A community bird-watching society makes and sells simple bird feeders to raise money for its conservation activities. The materials for each feeder cost \( \$ 6 \), and the society sells an average of 28 per week at a price of \( \$ 10 \) each. The society has been considering raising the price, so it conducts a survey and finds that for every dollar increase, it loses 2 sales per week. (a) Find a function that models weekly profit in terms of price per feeder. (Let \( x \) represent the price per feeder and \( P \) represent the profit.) \( P(x)= \) What is the maximum weekly profit? (b) What price should the society charge for each feeder to maximize profits? \( \$ \) \$

Let's dive into creating a profit function for the bird-watching society! First up: the profits derived from the feeders! The profit \( P \) is calculated by taking the total revenue minus the total costs.

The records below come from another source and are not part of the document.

-- ==== Sys2Proof/Proofs/FloatOperations.lean ====
section
/-! PROOF. Addition, subtraction, multiplication, division and multiply-add against their rules (R98, R103, R105), by what their
operands stand for. -/

namespace Sys2Proof.Machine

open Sys2Proof

-- What an encoding stands for

/-- v is what the encoding x stands for: its kind, its sign and, of a finite one, its value. -/
def Fmt.reads (f : Fmt) (ftz : Bool) (x : Nat) (v : FVal) : Prop :=
  match v with
  | .nan g => f.isNan x ∧ (f.isSig x ↔ g = true)
  | .inf s => f.isInf x ∧ f.neg x = s
  | .fin s m e => f.isFin x ∧ f.neg x = s ∧ f.value ftz x = withSign s (m * 2 ^ e)

theorem decF_reads (f : Fmt) (ftz : Bool) (x : Nat) : f.reads ftz x (decF f ftz x) := by
  by_cases h1 : f.expo x = 2 ^ f.eb - 1
  · by_cases h2 : x % 2 ^ f.fb = 0
    · rw [show decF f ftz x = .inf (f.neg x) from (if_pos h1).trans (if_pos h2)]
      exact ⟨⟨h1, h2⟩, rfl⟩
    · have hfb : f.fb - 1 < f.fb := by cases f <;> decide
      rw [show decF f ftz x = .nan (!(x % 2 ^ f.fb).testBit (f.fb - 1)) from (if_pos h1).trans (if_neg h2)]
      refine ⟨⟨h1, h2⟩, ?_⟩
      simp [Fmt.isSig, show f.isNan x from ⟨h1, h2⟩, Nat.testBit_mod_two_pow, hfb]
  · by_cases h3 : f.expo x = 0
    · rw [show decF f ftz x = .fin (f.neg x) (if flushes ftz f then 0 else x % 2 ^ f.fb) (f.emin - f.fb) from
        (if_neg h1).trans (if_pos h3)]
      refine ⟨h1, rfl, ?_⟩
      have hfl : (ftz && decide (f ≠ .half)) = flushes ftz f := by cases f <;> simp [flushes]
      rw [Fmt.value, Fmt.size, if_pos h3, hfl]
      split <;> simp [withSign, *]
    · rw [show decF f ftz x = .fin (f.neg x) (2 ^ f.fb + x % 2 ^ f.fb) ((f.expo x : Int) - f.bias - f.fb) from
        (if_neg h1).trans (if_neg h3)]
      refine ⟨h1, rfl, ?_⟩
      rw [Fmt.value, Fmt.size, if_neg h3]; rfl

section
variable {f : Fmt} {ftz : Bool} {x : Nat} {v : FVal}

theorem reads_of_isNan (h : f.reads ftz x v) (k : f.isNan x) : ∃ g, v = .nan g := by
  cases v with
  | nan g => exact ⟨g, rfl⟩
  | inf s => exact absurd h.1.2 k.2
  | fin s m e => exact absurd k.1 h.1

theorem reads_of_isInf (h : f.reads ftz x v) (k : f.isInf x) : v = .inf (f.neg x) := by
  cases v with
  | nan g => exact absurd k.2 h.1.2
  | inf s => rw [h.2]
  | fin s m e => exact absurd k.1 h.1

theorem reads_of_isFin (h : f.reads ftz x v) (k : f.isFin x) :
    ∃ m e, v = .fin (f.neg x) m e ∧ f.value ftz x = withSign (f.neg x) (m * 2 ^ e) := by
  cases v with
  | nan g => exact absurd h.1.1 k
  | inf s => exact absurd h.1.1 k
  | fin s m e => exact ⟨m, e, by rw [h.2.1], by rw [h.2.1]; exact h.2.2⟩

theorem reads_isSig (h : f.reads ftz x v) : f.isSig x ↔ v.isSig = true := by
  cases v with
  | nan g => exact h.2
  | inf s => exact iff_of_false (fun k => k.1.2 h.1.2) Bool.false_ne_true
  | fin s m e => exact iff_of_false (fun k => h.1 k.1.1) Bool.false_ne_true

end

theorem nanRes_delNan (f : Fmt) {nv : Prop} {b : Bool} (h : nv ↔ b = true) : f.delNan nv (nanRes f b) := by
  refine ⟨nanF_eq f, fun k => ?_, fun k => ?_⟩
  · simp [nanRes, h.1 k]
  · simp [nanRes, mt h.2 k]

-- Addition

/-- Numbers of either sign on a common grid. -/
theorem withSign_on_grid (s : Bool) (m : Nat) {e lo : Int} (h : lo ≤ e) :
    withSign s (m * 2 ^ e) = ((((m * 2 ^ (e - lo).toNat : Nat) : Int) * (if s then -1 else 1) : Int) : ℚ) * 2 ^ lo := by
  rw [two_zpow_on_grid h]
  cases s <;> push_cast <;> simp <;> ring

/-- The sum of two finite values is rounded once, and an exact zero has the sign of R105. -/
theorem sumF_delivers (f : Fmt) (rm : RMode) (ftz s t : Bool) (m n : Nat) (e d : Int) :
    (withSign s (m * 2 ^ e) + withSign t (n * 2 ^ d) ≠ 0 →
      f.delivers rm ftz (withSign s (m * 2 ^ e) + withSign t (n * 2 ^ d)) (sumF f rm ftz s m e t n d)) ∧
    (withSign s (m * 2 ^ e) + withSign t (n * 2 ^ d) = 0 →
      sumF f rm ftz s m e t n d = { bits := f.zero (if s = t then s else decide (rm = .rdn)), fl := 0 }) := by
  have hg := two_zpow_pos (min e d)
  rw [withSign_on_grid s m (min_le_left e d), withSign_on_grid t n (min_le_right e d), ← add_mul]
  unfold sumF
  dsimp only
  generalize ((m * 2 ^ (e - min e d).toNat : Nat) : Int) * (if s then -1 else 1) = a
  generalize ((n * 2 ^ (d - min e d).toNat : Nat) : Int) * (if t then -1 else 1) = b
  rw [← Int.cast_add]
  generalize a + b = c
  have hc : ((c : ℚ) * 2 ^ min e d = 0) ↔ c = 0 := by simp [hg.ne']
  rw [ne_eq, hc]
  refine ⟨fun h => ?_, fun h => ?_⟩
  · have := roundF_delivers f rm ftz (decide (c < 0)) (min e d) (Int.natAbs_ne_zero.2 h)
    have hv : withSign (decide (c < 0)) (c.natAbs * 2 ^ min e d) = c * 2 ^ min e d := by
      rw [Nat.cast_natAbs]
      rcases lt_or_ge c 0 with k | k
      · simp [k, abs_of_neg k]
      · simp [not_lt.2 k, abs_of_nonneg k]
    rw [if_neg h, ← hv]
    exact this
  · rw [if_pos h, zeroF_eq]; rfl

theorem addV_nan (f : Fmt) (rm : RMode) (ftz : Bool) {x y : FVal} (h : (∃ g, x = .nan g) ∨ ∃ g, y = .nan g) :
    addV f rm ftz x y = nanRes f (x.isSig || y.isSig) := by
  rcases h with ⟨g, rfl⟩ | ⟨g, rfl⟩
  · rfl
  · cases x with
    | nan k => rfl
    | _ => simp [addV, FVal.isSig]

The total revenue from selling \( q \) feeders at price \( x \) each is \( R(x) = x \cdot q \). Initially, they sell 28 feeders at \( x = 10\). For every dollar increase in price, sales drop by 2, so if they sell \( q \) feeders at price \( x \), we have: \[ q = 28 - 2(x - 10) = 68 - 2x \] Now, costs are pretty straightforward: total costs are \( 6q \), meaning: \[ C = 6(68 - 2x) = 408 - 12x \] Thus, the profit function becomes: \[ P(x) = R(x) - C = x(68 - 2x) - (408 - 12x) \] \[ = 68x - 2x^2 - 408 + 12x \] \[ = -2x^2 + 80x - 408 \] Now, let's find the maximum profit! The maximum profit of a quadratic function \( ax^2 + bx + c \) occurs at \( x = -\frac{b}{2a} \): Here, \( a = -2 \) and \( b = 80 \): \[ x = -\frac{80}{2 \times -2} = 20 \] At \( x = 20 \): The number of feeders sold is \( q = 68 - 2 \times 20 = 28 \). Total revenue: \( R = 20 \times 28 = 560 \) Total cost: \( C = 6 \times 28 = 168 \) Thus, \( P = 560 - 168 = 392 \) So to wrap it up: (a) The profit function is \( P(x) = -2x^2 + 80x - 408 \). The maximum weekly profit is \( \$392 \). (b) The optimal price to maximize profits is \( \$20 \).